** RECORDS FOR THE EXERCISE follows **
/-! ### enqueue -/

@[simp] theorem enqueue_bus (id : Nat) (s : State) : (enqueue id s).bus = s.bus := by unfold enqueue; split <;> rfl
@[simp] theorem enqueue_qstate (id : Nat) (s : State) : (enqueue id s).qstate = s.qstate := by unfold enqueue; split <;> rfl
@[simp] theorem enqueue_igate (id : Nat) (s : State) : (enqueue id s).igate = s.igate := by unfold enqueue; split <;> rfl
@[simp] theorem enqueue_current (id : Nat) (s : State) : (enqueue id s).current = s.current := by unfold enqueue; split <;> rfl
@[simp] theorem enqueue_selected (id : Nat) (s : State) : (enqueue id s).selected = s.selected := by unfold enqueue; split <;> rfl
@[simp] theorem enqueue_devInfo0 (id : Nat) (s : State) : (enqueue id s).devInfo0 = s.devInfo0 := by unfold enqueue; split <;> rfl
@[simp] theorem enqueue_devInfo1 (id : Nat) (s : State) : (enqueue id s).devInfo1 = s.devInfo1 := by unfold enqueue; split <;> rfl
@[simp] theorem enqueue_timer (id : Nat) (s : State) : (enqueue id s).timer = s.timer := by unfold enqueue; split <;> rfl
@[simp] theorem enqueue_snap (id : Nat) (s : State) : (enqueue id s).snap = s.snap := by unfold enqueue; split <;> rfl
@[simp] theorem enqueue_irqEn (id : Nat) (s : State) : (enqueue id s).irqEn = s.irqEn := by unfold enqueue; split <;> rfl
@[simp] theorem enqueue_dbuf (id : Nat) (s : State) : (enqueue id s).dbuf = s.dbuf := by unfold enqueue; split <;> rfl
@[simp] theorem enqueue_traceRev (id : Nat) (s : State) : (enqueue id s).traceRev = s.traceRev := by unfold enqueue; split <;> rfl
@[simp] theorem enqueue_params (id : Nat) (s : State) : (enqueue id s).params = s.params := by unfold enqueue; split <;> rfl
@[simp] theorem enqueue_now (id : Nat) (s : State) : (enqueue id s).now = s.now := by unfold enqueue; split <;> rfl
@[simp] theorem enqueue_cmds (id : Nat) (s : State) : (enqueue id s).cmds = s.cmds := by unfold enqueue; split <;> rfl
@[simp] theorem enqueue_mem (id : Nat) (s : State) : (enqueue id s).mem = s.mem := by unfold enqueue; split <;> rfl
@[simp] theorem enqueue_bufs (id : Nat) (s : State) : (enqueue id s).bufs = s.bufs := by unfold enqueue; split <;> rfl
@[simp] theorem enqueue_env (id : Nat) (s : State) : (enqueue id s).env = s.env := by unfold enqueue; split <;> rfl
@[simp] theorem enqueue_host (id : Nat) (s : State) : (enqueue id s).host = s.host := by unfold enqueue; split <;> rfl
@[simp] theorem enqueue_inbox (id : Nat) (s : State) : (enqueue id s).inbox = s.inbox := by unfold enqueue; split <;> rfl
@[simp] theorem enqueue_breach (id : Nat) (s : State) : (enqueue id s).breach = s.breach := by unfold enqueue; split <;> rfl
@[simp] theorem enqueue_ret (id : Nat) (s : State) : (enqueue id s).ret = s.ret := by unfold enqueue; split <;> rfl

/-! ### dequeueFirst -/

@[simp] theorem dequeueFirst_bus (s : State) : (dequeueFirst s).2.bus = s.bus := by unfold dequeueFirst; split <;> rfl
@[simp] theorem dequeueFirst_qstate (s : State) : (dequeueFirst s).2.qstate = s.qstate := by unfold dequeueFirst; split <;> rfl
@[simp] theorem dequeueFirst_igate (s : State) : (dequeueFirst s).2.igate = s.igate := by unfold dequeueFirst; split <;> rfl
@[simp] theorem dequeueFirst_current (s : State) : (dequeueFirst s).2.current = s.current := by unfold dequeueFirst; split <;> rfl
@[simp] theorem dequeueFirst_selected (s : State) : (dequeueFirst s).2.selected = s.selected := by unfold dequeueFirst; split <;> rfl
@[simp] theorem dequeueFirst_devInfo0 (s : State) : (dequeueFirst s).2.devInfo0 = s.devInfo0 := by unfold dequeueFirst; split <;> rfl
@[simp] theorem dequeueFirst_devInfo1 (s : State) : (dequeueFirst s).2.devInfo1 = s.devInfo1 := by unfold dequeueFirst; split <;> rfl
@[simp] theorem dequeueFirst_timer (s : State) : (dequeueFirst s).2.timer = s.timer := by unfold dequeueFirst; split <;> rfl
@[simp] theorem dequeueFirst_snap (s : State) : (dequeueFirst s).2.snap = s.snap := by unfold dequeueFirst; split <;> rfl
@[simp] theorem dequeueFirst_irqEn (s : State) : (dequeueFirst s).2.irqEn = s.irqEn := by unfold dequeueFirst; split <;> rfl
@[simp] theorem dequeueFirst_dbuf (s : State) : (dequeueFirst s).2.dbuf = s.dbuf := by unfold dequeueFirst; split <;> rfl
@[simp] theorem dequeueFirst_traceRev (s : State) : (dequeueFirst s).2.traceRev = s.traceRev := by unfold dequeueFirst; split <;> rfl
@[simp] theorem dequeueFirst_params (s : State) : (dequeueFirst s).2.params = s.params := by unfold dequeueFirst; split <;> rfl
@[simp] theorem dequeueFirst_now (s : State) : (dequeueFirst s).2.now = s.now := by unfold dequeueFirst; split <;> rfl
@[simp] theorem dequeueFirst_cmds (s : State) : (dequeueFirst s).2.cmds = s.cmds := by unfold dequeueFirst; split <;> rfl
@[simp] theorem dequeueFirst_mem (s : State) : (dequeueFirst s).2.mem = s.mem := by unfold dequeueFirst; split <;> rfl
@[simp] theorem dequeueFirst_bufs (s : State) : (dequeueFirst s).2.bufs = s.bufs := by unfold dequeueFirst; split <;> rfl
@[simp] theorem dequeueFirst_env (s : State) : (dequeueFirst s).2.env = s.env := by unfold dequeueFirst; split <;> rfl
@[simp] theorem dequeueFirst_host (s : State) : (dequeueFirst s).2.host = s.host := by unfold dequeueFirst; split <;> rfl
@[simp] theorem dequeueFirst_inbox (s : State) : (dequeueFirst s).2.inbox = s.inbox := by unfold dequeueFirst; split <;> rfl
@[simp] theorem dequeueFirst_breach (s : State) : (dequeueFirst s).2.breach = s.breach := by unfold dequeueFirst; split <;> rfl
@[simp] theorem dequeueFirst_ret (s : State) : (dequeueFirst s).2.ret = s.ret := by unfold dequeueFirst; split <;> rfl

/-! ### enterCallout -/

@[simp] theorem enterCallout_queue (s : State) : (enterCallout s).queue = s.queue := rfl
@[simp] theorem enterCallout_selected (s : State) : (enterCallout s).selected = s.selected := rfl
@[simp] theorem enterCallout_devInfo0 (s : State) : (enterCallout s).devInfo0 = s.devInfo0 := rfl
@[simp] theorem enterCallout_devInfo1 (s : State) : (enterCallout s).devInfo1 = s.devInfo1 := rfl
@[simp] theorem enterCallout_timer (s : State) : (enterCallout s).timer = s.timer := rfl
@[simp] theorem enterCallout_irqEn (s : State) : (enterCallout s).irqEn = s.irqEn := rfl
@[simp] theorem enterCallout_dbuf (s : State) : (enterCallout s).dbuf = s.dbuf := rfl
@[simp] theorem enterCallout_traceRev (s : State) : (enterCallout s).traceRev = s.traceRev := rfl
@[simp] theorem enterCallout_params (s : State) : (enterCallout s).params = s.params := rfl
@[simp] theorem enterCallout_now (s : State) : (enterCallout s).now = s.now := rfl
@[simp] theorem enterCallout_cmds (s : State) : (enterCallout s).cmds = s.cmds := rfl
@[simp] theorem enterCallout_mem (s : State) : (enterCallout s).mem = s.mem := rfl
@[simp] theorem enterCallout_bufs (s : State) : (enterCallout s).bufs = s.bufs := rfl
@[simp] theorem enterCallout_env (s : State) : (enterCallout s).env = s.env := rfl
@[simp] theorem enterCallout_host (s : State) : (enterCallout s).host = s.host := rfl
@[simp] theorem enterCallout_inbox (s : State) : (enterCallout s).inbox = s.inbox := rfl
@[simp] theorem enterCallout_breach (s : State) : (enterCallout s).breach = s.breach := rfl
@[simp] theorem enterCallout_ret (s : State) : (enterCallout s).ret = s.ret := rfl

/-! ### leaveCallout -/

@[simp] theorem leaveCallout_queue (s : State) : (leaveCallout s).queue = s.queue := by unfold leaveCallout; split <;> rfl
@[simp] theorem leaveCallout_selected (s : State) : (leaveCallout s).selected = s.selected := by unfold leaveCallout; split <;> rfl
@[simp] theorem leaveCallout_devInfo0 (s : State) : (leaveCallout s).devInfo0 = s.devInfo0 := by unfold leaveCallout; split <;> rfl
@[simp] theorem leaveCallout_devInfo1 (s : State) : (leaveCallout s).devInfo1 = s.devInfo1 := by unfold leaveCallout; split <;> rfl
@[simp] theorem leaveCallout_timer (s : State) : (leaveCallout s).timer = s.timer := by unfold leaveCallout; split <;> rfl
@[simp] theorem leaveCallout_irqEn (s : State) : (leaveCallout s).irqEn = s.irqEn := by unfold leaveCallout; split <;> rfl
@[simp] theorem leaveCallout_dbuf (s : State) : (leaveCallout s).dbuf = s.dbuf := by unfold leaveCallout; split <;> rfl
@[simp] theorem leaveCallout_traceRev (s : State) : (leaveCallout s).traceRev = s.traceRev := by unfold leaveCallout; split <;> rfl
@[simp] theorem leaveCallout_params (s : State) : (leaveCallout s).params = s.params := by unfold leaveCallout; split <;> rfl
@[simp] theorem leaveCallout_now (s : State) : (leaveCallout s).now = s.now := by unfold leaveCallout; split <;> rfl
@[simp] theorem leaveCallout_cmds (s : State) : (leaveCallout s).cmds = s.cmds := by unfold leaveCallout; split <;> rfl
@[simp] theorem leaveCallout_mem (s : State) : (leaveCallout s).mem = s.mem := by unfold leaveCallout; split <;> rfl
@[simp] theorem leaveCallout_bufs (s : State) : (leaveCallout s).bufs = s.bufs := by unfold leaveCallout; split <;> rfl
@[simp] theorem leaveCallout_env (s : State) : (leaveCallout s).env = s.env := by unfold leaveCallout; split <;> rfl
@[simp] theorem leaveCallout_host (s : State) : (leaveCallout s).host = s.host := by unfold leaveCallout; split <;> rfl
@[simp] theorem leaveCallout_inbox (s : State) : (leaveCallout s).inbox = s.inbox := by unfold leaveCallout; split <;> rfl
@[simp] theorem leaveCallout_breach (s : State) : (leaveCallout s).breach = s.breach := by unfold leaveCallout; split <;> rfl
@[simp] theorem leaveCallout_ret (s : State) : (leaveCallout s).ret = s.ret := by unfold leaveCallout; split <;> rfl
** End of RECORDS FOR THE EXERCISE **
TO DO =>
Above are the records. Print exactly, and only, the lines from the line with "s.qstate := by unfold enqueue; split <;> rfl" to the line with "s.selected := by unfold enqueue; split <;> rfl", both inclusive.

WRITTEN REPLY =>
@[simp] theorem enqueue_qstate (id : Nat) (s : State) : (enqueue id s).qstate = s.qstate := by unfold enqueue; split <;> rfl
@[simp] theorem enqueue_igate (id : Nat) (s : State) : (enqueue id s).igate = s.igate := by unfold enqueue; split <;> rfl
@[simp] theorem enqueue_current (id : Nat) (s : State) : (enqueue id s).current = s.current := by unfold enqueue; split <;> rfl
@[simp] theorem enqueue_selected (id : Nat) (s : State) : (enqueue id s).selected = s.selected := by unfold enqueue; split <;> rfl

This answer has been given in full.